First configure your AWS CLI with the IAM user which you would like to use to run these commands.
aws sts get-caller-identity
This command will display the identity of the AWS role sending the requests, if the output is not as expected you need to configure your credentials again.
Creating Tables
Now, let's get some data to insert in the DB. For this demo we'll be inserting data provided by AWS which is pre-processed to be inserted in DynamoDB.
wget https://docs.aws.amazon.com/amazondynamodb/latest/developerguide/samples/sampledata.zip unzip sampledata.zip
This downloads and unzips the data, you will be able to 4 files, ProductCatalog.json, Forum.json, Thread.json, Reply.json. Now, let us create some tables to insert all this data into
aws dynamodb create-table --table-name ProductCatalog --attribute-definitions AttributeName=Id,AttributeType=N --key-schema AttributeName=Id,KeyType=HASH --provisioned-throughput ReadCapacity=10,WriteCapacity=5 aws dynamodb create-table --table-name Forum --attribute-definitions AttributeName=Name,AttributeType=S --key-schema AttributeName=Name,KeyType=HASH --provisioned-throughput ReadCapacity=10,WriteCapacity=5 aws dynamodb create-table --table-name Thread --attribute-definitions AttributeName=ForumName,AttributeType=S AttributeName=Subject,AttributeType=S --key-schema AttributeName=ForumName,KeyType=HASH AttributeName=Subject,KeyType=RANGE --provisioned-throughput ReadCapacity=10,WriteCapacity=5 aws dynamodb create-table --table-name Reply --attribute-definitions AttributeName=Id,AttributeType=S AttributeName=ReplyDateTime,AttributeType=S --key-schema AttributeName=Id,KeyType=HASH AttributeName=ReplyDateTime,KeyType=RANGE --provisioned-throughput ReadCapacity=10,WriteCapacity=5
Notice how the partition key and sort key are defined using the HASH and RANGE reserved keywords respectively.
Inserting Data
Now that we have the data and tables, all that's left is to insert some data in these tables.
aws dynamodb batch-write-item --request-items file://ProductCatalog.json aws dynamodb batch-write-item --request-items file://Forum.json aws dynamodb batch-write-item --request-items file://Thread.json aws dynamodb batch-write-item --request-items file://Reply.json
These commands will write the items to their respective tables. batch-write-item writes items in a batch of 25 items of up to 16 MB in size.
Reading Table
scan
The scan operation reads all the data present in a dynamodb table and presents it to the requester. This is an inefficient operation when the table has huge amount of data since we do end up consuming a lot of RCUs.

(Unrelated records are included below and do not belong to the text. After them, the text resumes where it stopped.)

-- ==== Sys2Proof/Machine/Assembly.lean ====
section
/-! DEFINITION. The host assembly language: its statements and pseudo-instructions as host actions (R87, R88), and the
reading of a source line (R87, log 15). -/

namespace Sys2Proof.Machine

/-- A statement or a pseudo-instruction of the host assembly (R87, R88). -/
inductive Statement where
  | command (i : Instr)
  | wr (r : Reg) (value : Word)
  | rd (r : Reg)
  | poll
  | freqSet (sym : Byte) (count : Word)
  | freqStr (text : List Byte)
  | encStr (text : List Byte)
  | decBits (n : BitVec 6) (value : Word)
  | decText (text : List Byte)
  | codeSet (sym : Byte) (code : Bits)
  | drainEnc
  | drainDec
  deriving DecidableEq, Repr

/-- `WR REG, value` (R87). -/
def wrAction (r : Reg) (value : Word) : HostAction := .access (writeRequest r value)

/-- `RD REG` (R87). -/
def rdAction (r : Reg) : HostAction := .access (readRequest r)

/-- `MNEMONIC operands`: the word at CMD, then POLL (R87). -/
def commandActions (i : Instr) : List HostAction := [wrAction .cmd (encode i), .poll]

/-- The eight CBITS writes of `CODE_SET`: the code packed by R41, all other bits 0 (R88). -/
def cbitsActions (code : Bits) : List HostAction :=
  (List.finRange 8).map (fun j => wrAction (.cbits j) (packWindow (fun k => code.getD k false))[j])

/-- What a statement makes the host do (R87, R88). -/
def Statement.actions : Statement → List HostAction
  | .command i => commandActions i
  | .wr r value => [wrAction r value]
  | .rd r => [rdAction r]
  | .poll => [.poll]
  | .freqSet sym count => wrAction .arg0 count :: commandActions (.freqLoad sym)
  | .freqStr text => text.flatMap (fun c => commandActions (.freqCount c))
  | .encStr text => text.flatMap (fun c => commandActions (.encSym c))
  | .decBits n value => wrAction .arg0 value :: commandActions (.decWord n)
  | .decText text => text.flatMap (fun c => commandActions (.decChar c))
  | .codeSet sym code => cbitsActions code ++ commandActions (.codeLoad sym (BitVec.ofNat 8 code.length))
  | .drainEnc => [.drainEnc]
  | .drainDec => [.drainDec]

/-- A program of the host assembly is what its statements do, in order (R87). -/
def programActions (program : List Statement) : List HostAction := program.flatMap Statement.actions

/-! ### Reading a line

A line is given as its character codes. -/

/-- The pieces of a line. -/
inductive Token where
  | word (cs : List Nat)
  | char (c : Nat)
  | text (cs : List Nat)
  | comma
  deriving DecidableEq, Repr

/-- Where the reader of a line stands; the characters read so far are kept last first. -/
inductive LexMode where
  | gap
  | word (rev : List Nat)
  | char (rev : List Nat)
  | text (rev : List Nat)
  deriving DecidableEq, Repr

/-- The escapes `\n` and `\r` (R88; log 15). -/
def unescape : List Nat → List Nat
  | 0x5C :: 0x6E :: rest => 0x0A :: unescape rest
  | 0x5C :: 0x72 :: rest => 0x0D :: unescape rest
  | c :: rest => c :: unescape rest
  | [] => []

/-- The tokens of a line; `;` outside quotes starts a comment (R87). None where a quote does not close or does not hold one
character. -/
def lex : List Nat → LexMode → Option (List Token)
  | [], .gap => some []
  | [], .word rev => some [.word rev.reverse]
  | [], .char _ => none
  | [], .text _ => none
  | c :: rest, .gap =>
    if c = 0x3B then some []
    else if c = 0x20 || c = 0x09 then lex rest .gap
    else if c = 0x2C then (lex rest .gap).map (.comma :: ·)
    else if c = 0x27 then lex rest (.char [])
    else if c = 0x22 then lex rest (.text [])
    else lex rest (.word [c])
  | c :: rest, .word rev =>
    if c = 0x3B then some [.word rev.reverse]
    else if c = 0x20 || c = 0x09 then (lex rest .gap).map (.word rev.reverse :: ·)
    else if c = 0x2C then (lex rest .gap).map (fun ts => .word rev.reverse :: .comma :: ts)
    else lex rest (.word (c :: rev))
  | c :: rest, .char rev =>
    if c = 0x27 && !rev.isEmpty then
      match unescape rev.reverse with
      | [ch] => (lex rest .gap).map (.char ch :: ·)
      | _ => none
    else lex rest (.char (c :: rev))
  | c :: rest, .text rev =>
    if c = 0x22 then (lex rest .gap).map (.text (unescape rev.reverse) :: ·)
    else lex rest (.text (c :: rev))

/-- The character codes of a name. -/
def codesOf (name : String) : List Nat := name.toList.map Char.toNat

/-- The value of a digit. -/
def digitValue (c : Nat) : Option Nat :=
  if 0x30 ≤ c && c ≤ 0x39 then some (c - 0x30)
  else if 0x41 ≤ c && c ≤ 0x46 then some (c - 0x37)
  else if 0x61 ≤ c && c ≤ 0x66 then some (c - 0x57)
  else none

/-- Digits in a base (R8). DESIGN CHOICE: a `_` is read only between two digits; with a leading, trailing, lone or doubled `_`
there is no number (log 15). `inside` says that the character before was a digit. -/
def readDigits (base : Nat) : List Nat → Nat → Bool → Option Nat
  | [], acc, inside => if inside then some acc else none
  | c :: rest, acc, inside =>
    if c = 0x5F then if inside then readDigits base rest acc false else none
    else
      match digitValue c with
      | some d => if d < base then readDigits base rest (acc * base + d) true else none
      | none => none

/-- A number, decimal or `0x` hexadecimal (R8, R87). -/
def readNumber : List Nat → Option Nat
  | 0x30 :: 0x78 :: digits => readDigits 16 digits 0 false
  | digits => readDigits 10 digits 0 false

/-- The byte a quoted character stands for: its code. R12 and R87 give this for ASCII (codes below 0x80). DESIGN CHOICE: a code
0x80 to 0xFF is that byte too, in quotes and in a text, and a code above 0xFF stands for no byte (log 15). -/
def charByte (c : Nat) : Option Byte := if c < 256 then some (BitVec.ofNat 8 c) else none

/-- A number that fits a field of `bits` bits (R87). -/
def fitField (bits v : Nat) : Option (BitVec bits) := if v < 2 ^ bits then some (BitVec.ofNat bits v) else none

/-- A numeric operand of a field of `bits` bits: a number or the byte of a quoted character (R12, R87). -/
def readOperand (bits : Nat) : Token → Option (BitVec bits)
  | .word cs => (readNumber cs).bind (fitField bits)
  | .char c => (charByte c).bind (fun b => fitField bits b.toNat)
  | .text _ => none
  | .comma => none

/-- The bytes of a text operand, none where a character stands for no byte (R88). -/
def readText : Token → Option (List Byte)
  | .text cs => cs.mapM charByte
  | .word _ => none
  | .char _ => none
  | .comma => none

/-- The bit sequence of a quoted string of `0` and `1` (R9). -/
def readBits : Token → Option Bits
  | .text cs => if cs.all (fun c => c == 0x30 || c == 0x31) then some (cs.map (· == 0x31)) else none
  | .word _ => none
  | .char _ => none
  | .comma => none

/-- The names of the registers (R21). -/
def regNames : List (String × Reg) :=
  [("ID", .id), ("PARAM", .param), ("CMD", .cmd), ("STATUS", .status), ("CAUSE", .cause), ("INFO", .info),
   ("ARG0", .arg0), ("RES0", .res0), ("RES1", .res1), ("RES2", .res2), ("RES3", .res3), ("FT_N", .ftN),
   ("CT_N", .ctN), ("TREE", .tree), ("ENC_NBITS_LO", .encNbitsLo), ("ENC_NBITS_HI", .encNbitsHi),
   ("ENC_FILL", .encFill), ("ENC_LEVEL", .encLevel), ("ENC_OUT", .encOut), ("DEC_LEVEL", .decLevel),
   ("DEC_OUT", .decOut), ("DEC_BUFLEN", .decBuflen), ("DEC_NSYM", .decNsym), ("CBITS0", .cbits 0),
   ("CBITS1", .cbits 1), ("CBITS2", .cbits 2), ("CBITS3", .cbits 3), ("CBITS4", .cbits 4), ("CBITS5", .cbits 5),
   ("CBITS6", .cbits 6), ("CBITS7", .cbits 7)]

/-- The commands without operands (R83, format Z) and the other statements that are one word. -/
def plainNames : List (String × Statement) :=
  [("NOP", .command .nop), ("FREQ_CLEAR", .command .freqClear), ("BUILD", .command .build),
   ("GEN_CODES", .command .genCodes), ("CODE_CLEAR", .command .codeClear), ("ENC_START", .command .encStart),
   ("ENC_FLUSH", .command .encFlush), ("DEC_START", .command .decStart), ("DEC_END", .command .decEnd),
   ("ERR_CLEAR", .command .errClear), ("SOFT_RESET", .command .softReset), ("POLL", .poll),
   ("DRAIN_ENC", .drainEnc), ("DRAIN_DEC", .drainDec)]

/-- The statements with one operand (R83, R88). -/
def oneOperandNames : List (String × (Token → Option Statement)) :=
  [("FREQ_COUNT", fun t => (readOperand 8 t).map (fun b => .command (.freqCount b))),
   ("FREQ_LOAD", fun t => (readOperand 8 t).map (fun b => .command (.freqLoad b))),
   ("FREQ_READ", fun t => (readOperand 8 t).map (fun b => .command (.freqRead b))),
   ("NODE_READ", fun t => (readOperand 9 t).map (fun i => .command (.nodeRead i))),
   ("CODE_READ", fun t => (readOperand 8 t).map (fun b => .command (.codeRead b))),
   ("ENC_SYM", fun t => (readOperand 8 t).map (fun b => .command (.encSym b))),
   ("DEC_WORD", fun t => (readOperand 6 t).map (fun n => .command (.decWord n))),
   ("DEC_CHAR", fun t => (readOperand 8 t).map (fun b => .command (.decChar b))),
   ("FREQ_STR", fun t => (readText t).map .freqStr),
   ("ENC_STR", fun t => (readText t).map .encStr),
   ("DEC_TEXT", fun t => (readText t).map .decText)]

/-- The statements with two operands but `WR` (R83, R88). -/
def twoOperandNames : List (String × (Token → Token → Option Statement)) :=
  [("CODE_LOAD", fun t u => (readOperand 8 t).bind (fun s => (readOperand 8 u).map (fun l => .command (.codeLoad s l)))),
   ("FREQ_SET", fun t u => (readOperand 8 t).bind (fun s => (readOperand 32 u).map (fun c => .freqSet s c))),
   ("DEC_BITS", fun t u => (readOperand 6 t).bind (fun n => (readOperand 32 u).map (fun v => .decBits n v))),
   ("CODE_SET", fun t u => (readOperand 8 t).bind (fun s =>
      (readBits u).bind (fun p => if p.length ≤ Config.maxCodeLen then some (.codeSet s p) else none)))]

/-- What a table gives for a name. -/
def named {α : Type} (table : List (String × α)) (cs : List Nat) : Option α :=
  (table.find? (fun row => codesOf row.1 == cs)).map Prod.snd

/-- The statement of a line's tokens; after `RD REG` a listing may show `=>` and the value read (R87). DESIGN CHOICE: after `=>`
stands exactly one number of 32 bits, whose value makes no difference; anything else, or nothing, is no statement (log 15). -/
def readTokens : List Token → Option (List Statement)
  | [] => some []
  | [.word m] => (named plainNames m).map (fun st => [st])
  | [.word m, .word r] =>
    if m = codesOf "RD" then (named regNames r).map (fun r => [.rd r])
    else (named oneOperandNames m).bind (fun f => (f (.word r)).map (fun st => [st]))
  | [.word m, t] => (named oneOperandNames m).bind (fun f => (f t).map (fun st => [st]))
  | [.word m, .word r, .word arrow, .word v] =>
    if m = codesOf "RD" && arrow = codesOf "=>" then
      (named regNames r).bind (fun r => (readOperand 32 (.word v)).map (fun _ => [.rd r]))
    else none
  | [.word m, t, .comma, u] =>
    if m = codesOf "WR" then
      match t with
      | .word r => (named regNames r).bind (fun r => (readOperand 32 u).map (fun v => [.wr r v]))
      | _ => none
    else (named twoOperandNames m).bind (fun f => (f t u).map (fun st => [st]))
  | _ => none

/-- The statement of one source line, no statement on a blank line, none where the line is not of the language (R87). -/
def readLine (line : List Nat) : Option (List Statement) := (lex line .gap).bind readTokens

end Sys2Proof.Machine
end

aws dynamodb scan --table-name ProductCatalog
By default any read operation on DynamoDB will use eventual consistency, since it is cheaper.
To read data from the table and limiting the data which we receive, we can use --expression-attribute-values, but this does not reduce the read capacity consumed by the command. Let's read some data from the Forum table.
aws dynamodb scan --table-name Forum --filter-expression 'Threads> :threads and #c > :v' --expression-attribute-values '{":threads" : {"N" : "1"}, ":v" : {"N": "1"}}' --expression-attribute-names '{"#c" : "Views"}' --return-consumed-capacity TOTAL
Notice how the return count is 1 but the ScannedCount is 2, this is a proof of the inefficiencies of scan query.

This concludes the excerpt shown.